The quest to find that “ultimate” pattern that will make him/her rich is one of the most misunderstood ideas that the novice or uneducated trader has to contend with. How many traders spend countless hours sifting through books, learning this or that pattern, only to get frustrated when the pattern isn't as successful as advertised? And so they look for new patterns...

What are they missing? Why is it that their search ends up most of the time being a wasted effort? The answer my friends, lies in the title of this short commentary. A price pattern can only exist in the context of a market. What does this mean? In order to understand this concept, let’s go to the basics. A price pattern is also a behavior pattern.

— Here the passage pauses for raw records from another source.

-- ==== Sys2Proof/Word.lean ====
section
/-! DEFINITION. The value kinds of spec/00_scope.md rules R5 and R6. -/

namespace Sys2Proof

/-- `u8`: one instruction byte, or one canvas cell (R6, R54). -/
abbrev Byte := BitVec 8

/-- A 32-bit register. `u32` and `i32` are the same 32 bits read in two ways (R6): `toNat` reads the unsigned value and
`toInt` the two's-complement one, so `i32(u)` and `u32(i)` are the identity on a `Word`. -/
abbrev Word := BitVec 32

/-- A 6-bit operand (R80): `toNat` reads it as `u6`, 0..63, and `toInt` as `s6`, −32..31. -/
abbrev U6 := BitVec 6

end Sys2Proof
end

The behavior of countless buyers and sellers interacting in the markets, most patterns are pictures of a point in price and time where one group (buyers or sellers) cedes control of the price action to the other. A buy pattern is one that suggests that sellers have exhausted their strength and there's the potential for buyers to retake control. Vice versa for sell patterns. So what's this have to do with the market? Well, most stocks are influenced by the market trend and sentiment. This is because stocks don't move by themselves; people buy and sell these stocks, causing their prices to move up or down, depending on whether buyers or sellers dominate.

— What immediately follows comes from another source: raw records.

-- ==== Sys2Proof/Machine/RunControl.lean ====
section
/-! DEFINITION. The interpreter's step and the two kinds of invocation (spec/41_decoder.md R124, R125;
spec/45_run_control.md R170 to R181). -/

namespace Sys2Proof.Machine

/-! ### One step -/

/-- Whether `Step` is enabled (R125). -/
def stepEnabled (s : State) : Bool :=
  match s.run with
  | .idle => false
  | .full => decide (s.pc.toNat < s.program.length)
  | .frame => decide (s.pc.toNat < s.program.length) && !s.frameEnded

/-- `Step` for the fetched byte `b` (R124): the instruction's effect, then `pc <- pc + 1`. A fault discards the step and
ends the invocation (R201). -/
def stepByte (b : Byte) (s : State) : Host.Outcome State Fault Refusal :=
  match exec (decode b) s with
  | .next t => .next (advancePc t)
  | .fault f => .next (endFaulted f s)
  | .refused r => .refused r

/-! ### Full-stream decode -/

/-- `StartFull` (R171): everything but `E`, `B` and the program is zeroed. -/
def startFull (s : State) : State :=
  clearFrameEnded { s with
    x := 0, y := 0, tx := 0, ty := 0, w := 0, h := 0, canvas := [], tool := 0, colour := 0, data := 0,
    frameStart := 0, pc := 0, run := .full, outcome := none }

/-- The stop of a full-stream decode at end of stream (R172). -/
def stopFull (s : State) : State := { s with run := .idle, outcome := some .normal }

/-- One turn of the full-stream loop (R172): `frameEnded` does not stop it. -/
def turnFull (s : State) : Host.Outcome State Fault Refusal :=
  match fetch s with
  | some b => stepByte b s
  | none => .next (stopFull s)

/-! ### Frame-step -/

/-- `min(frameStart, L)` (R174). -/
def frameEntry (s : State) : Word := BitVec.ofNat 32 (min s.frameStart.toNat s.program.length)

/-- `StartFrame` (R174): the transient registers are reset; `frameStart`, the canvas and its bounds stay, and `colour`
too unless `FRAME_RESET_COLOUR`. -/
def startFrame (s : State) : State :=
  clearFrameEnded { s with
    x := 0, y := 0, tx := 0, ty := 0, tool := 0, data := 0,
    colour := if s.params.frameResetColour then 0 else s.colour,
    pc := frameEntry s, run := .frame, outcome := none }

/-- `StopFrame` (R176): end of stream wraps the frame cursor to 0, a NEXTFRAME keeps what it recorded. -/
def stopFrame (s : State) : State :=
  { s with frameStart := if s.frameEnded then s.frameStart else 0, run := .idle, outcome := some .normal }

/-- One turn of the frame-step loop (R175). -/
def turnFrame (s : State) : Host.Outcome State Fault Refusal :=
  if s.frameEnded then .next (stopFrame s)
  else
    match fetch s with
    | some b => stepByte b s
    | none => .next (stopFrame s)

end Sys2Proof.Machine
end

In a bullish market environment, market participants have bullish expectations of higher prices. Few of them think that prices will move lower, and so they have little interest in parting with their stock. The same is true for bearish market environments. This market direction and sentiment has a lot to do with the odds of a pattern.

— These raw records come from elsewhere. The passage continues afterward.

/-- R200 and R201 with R85: no instruction is ever refused, and an instruction faults only where it is a DY under BLOCK whose
target passes the canvas capacity. That every step answers a next state rests on the model's choices too: a step takes the
fault as a next state (log entry 6), and keeps the state where the machine is idle with no command pending (log entry 2). -/
def Obligations.OnlyBlockDyFaultsAndNothingStops : Prop :=
  (∀ s : State, ∃ t, step s = .next t) ∧
  (∀ (i : Instr) (s : State), (∃ f, exec i s = .fault f) ↔
    ∃ n, i = .dy n ∧ s.tool = 2 ∧ pastCapacity s s.tx (movedTy n s)) ∧
  (∀ (i : Instr) (s : State) (r : Refusal), exec i s ≠ .refused r)

/-- R201: the faulting DY's step is discarded whole, and the invocation ends `Faulted(1, pc, tx, ty)`. That `run` is then
IDLE is the model's own reading (log entry 6). -/
def Obligations.CapacityFaultEndsTheInvocation : Prop :=
  ∀ (s : State) (b : Byte) (n : U6), stepEnabled s = true → s.program[s.pc.toNat]? = some b → decode b = .dy n →
    s.tool = 2 → pastCapacity s s.tx (movedTy n s) →
    step s = .next { s with run := .idle, outcome := some (.faulted 1 s.pc s.tx (movedTy n s)) }

/-- R31 and R124: within an invocation a step leaves `pc` alone (it stopped) or adds 1 to it, and never touches it
otherwise; the invocation goes on exactly when it added 1. That the stop is a move of its own is the model's choice (log
entry 9), and that `run` is IDLE after a fault its own reading (log entry 6). -/
def Obligations.StepMovesPcByOneOrStops : Prop :=
  ∀ s t : State, s.run ≠ .idle → step s = .next t →
    (t.run = s.run ∧ t.pc = s.pc + 1 ∧ stepEnabled s = true) ∨ (t.run = .idle ∧ t.pc = s.pc)

/-- R53, R72 and R116: within an invocation no step changes program memory, the encoder's buffer or the parameters; and the
event output only grows, by at most one event (R60). -/
def Obligations.InvocationsOnlyAppendEvents : Prop :=
  ∀ s t : State, s.run ≠ .idle → step s = .next t →
    t.program = s.program ∧ t.buffer = s.buffer ∧ t.params = s.params ∧
    ∃ evs, t.events = s.events ++ evs ∧ evs.length ≤ 1

/-- The access matrix of R36, written column by column: which instruction may change each item of state. -/
def Obligations.EachRegisterHasOnlyItsWriters : Prop :=
  ∀ (i : Instr) (s t : State), exec i s = .next t →
    SameOutside s t ∧ t.pc = s.pc ∧
    ((∀ n, i ≠ .dy n) → t.x = s.x ∧ t.y = s.y) ∧
    ((∀ n, i ≠ .dx n) → i ≠ .toolTargetX → t.tx = s.tx) ∧
    ((∀ n, i ≠ .dy n) → i ≠ .toolTargetY → t.ty = s.ty) ∧
    ((∀ n, ¬ (i = .dy n ∧ s.tool = 2)) → SameCanvas s t) ∧
    (toolCode i = none → t.tool = s.tool) ∧
    (i ≠ .toolColour → t.colour = s.colour) ∧
    (toolCode i = none → isDirective i = false → (∀ g, i ≠ .data g) → t.data = s.data) ∧
    (i ≠ .toolNextFrame → SameFrame s t) ∧
    ((∀ n, ¬ (i = .dy n ∧ (s.tool = 1 ∨ s.tool = 2))) → i ≠ .toolColour → i ≠ .toolShow → i ≠ .toolPause →
      t.events = s.events)

/-- R29 and 42_motion.md ("Neither instruction reads or writes `data`, `frameStart` or `frameEnded`"): two states that
differ only in those three go through a DX or a DY alike. -/
def Obligations.MovesDoNotReadAccumulatorOrFrame : Prop :=
  ∀ (i : Instr) (n : U6) (s t : State) (d fs : Word) (fe : Bool), i = .dx n ∨ i = .dy n → exec i s = .next t →
    exec i { s with data := d, frameStart := fs, frameEnded := fe } =
      .next { t with data := d, frameStart := fs, frameEnded := fe }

In a bullish market environment, either in an intraday or daily time frame, the strength of the trend is to the upside. Most traders’ expectations are of stocks moving higher. Thus, profit taking tends to be mostly light and most of the selling pressure isn't long-lived. The opposite is true for a bearish market. In this sense, bullish patterns will have better odds of continuation in a bullish market, as traders are willing to pay higher and higher prices for stocks.
On the other hand, bearish patterns, in general, in a bullish market might not see the level of selling necessary to produce several days of declines in the price of that security. This is one of the reasons why many bearish patterns fail in bullish scenarios.

Of course, there will be sectors and stocks that will definitely act bearish in a bullish market, and vice versa, but these are the exception rather than the norm, usually the product of sector rotation or other reasons for countertrend trades to be possible on some days.